As Co-Chair of the APPG on Social Mobility, she was lead author of the "Character and Resilience Manifesto", published in 2014 which was written in collaboration with the think tanks CentreForum and Character Counts. Claire also chaired the Parliamentary Inquiry into Parenting and Social Mobility which reported in March 2015.

Claire Tyler was also Co-chair of the Parliamentary Inquiry into Charitable Giving which reported in June 2014. In 2013, she chaired the 2013 Liberal Democrat policy working group which produced the report "A Balanced Working Life" and was a member of the Liberal Democrat Working Group on an Ageing Population which reported in 2014. Claire Tyler is also a Vice-President of Liberal International Great Britain.

== Career outside of Parliament ==
Claire Tyler (Baroness Tyler of Enfield) is currently the President of the NCB (National Children's Bureau), a position she has held since August 2012. She became the Vice-President of Relate in November 2012. Claire chairs the "Make Every Adult Matter" coalition of charities helping adults with multiple needs, serves on the board of Social Work England and a member of the Advisory Council of Step Up to Serve, which co-ordinates the #iwill campaign.

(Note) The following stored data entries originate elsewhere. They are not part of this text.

-- ==== Sys2Proof/Machine/Fetch.lean ====
section
/-! DEFINITION. Fetching an instruction (40_fetch_dispatch.md R120, R123): the word at the pc and, for the long form only, the word
after it. `Machine/Step.lean` calls these. -/

namespace Sys2Proof.Machine

/-- The instruction word, `MemRead(pc, 2)` (R120). -/
def State.fetchOp (s : State) : Word := s.readWord s.pc

/-- The word after it, which only `IDXL` uses (R191). Reading memory has no effect (R69), so reading it at every fetch is not
observable (log entry 13). -/
def State.fetchNext (s : State) : Word := s.readWord (s.pc + 2)

/-- The instruction at the pc, or `none` for an unknown opcode (R95, R120). -/
def State.fetchInstr (s : State) : Option Instr := decodeOp s.fetchOp s.fetchNext

/-- An unknown opcode halts with the raw word, the pc advanced (R123, R262). -/
def State.haltUnknown (s : State) : State := s.advancePc.raiseHalt .unknownOpcode s.fetchOp

/-- The state with two words stored where the next instruction is fetched, high bytes first (R90). -/
def State.placeWords (s : State) (op next : Word) : State :=
  s.storeBytes s.pc (wordBytes op ++ wordBytes next)

end Sys2Proof.Machine
end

Claire Tyler was the Chair of CAFCASS (Children and Family Court Advisory and Support Service) between 2012 and 2018. She was Vice Chair of the Think Ahead Sub Committee overseeing a new adult mental health social work fast track programme between 2014 and 2017.

Claire Tyler chaired the Values-Based Child and Adolescent Mental Health System Commission, which reported in September 2016.

Between 2007 and 2012, Claire Tyler was the chief executive officer of Relate, the UK's leading relationship support agency between 2007 and 2012. This followed a number of senior positions within Government, the last of which was Director of the Vulnerable Children's Group at the Department for Children, Schools and Families (now the Department for Education). She also chaired the 'Kids in the Middle' coalition, a group of national charities and agony aunts campaigning for better services for separating parents and their children.

Before then, she had been the Director of the Government's Social Exclusion Unit and a board member of the former Office of the Deputy Prime Minister from April 2002 until June 2006. From July 2000 to April 2002 Claire was the Deputy Chief executive of the Connexions Service.

As a panellist on the BBC Radio 4 programme Any Questions?, on 8 April 2011, she revealed that after graduating from University, she was interviewed in a discreet London location, an interview that she believed was carried out by the Security Services. She was not recruited.

==Honours==
In 2016, she was elected a Fellow of the Academy of Social Sciences (FAcSS).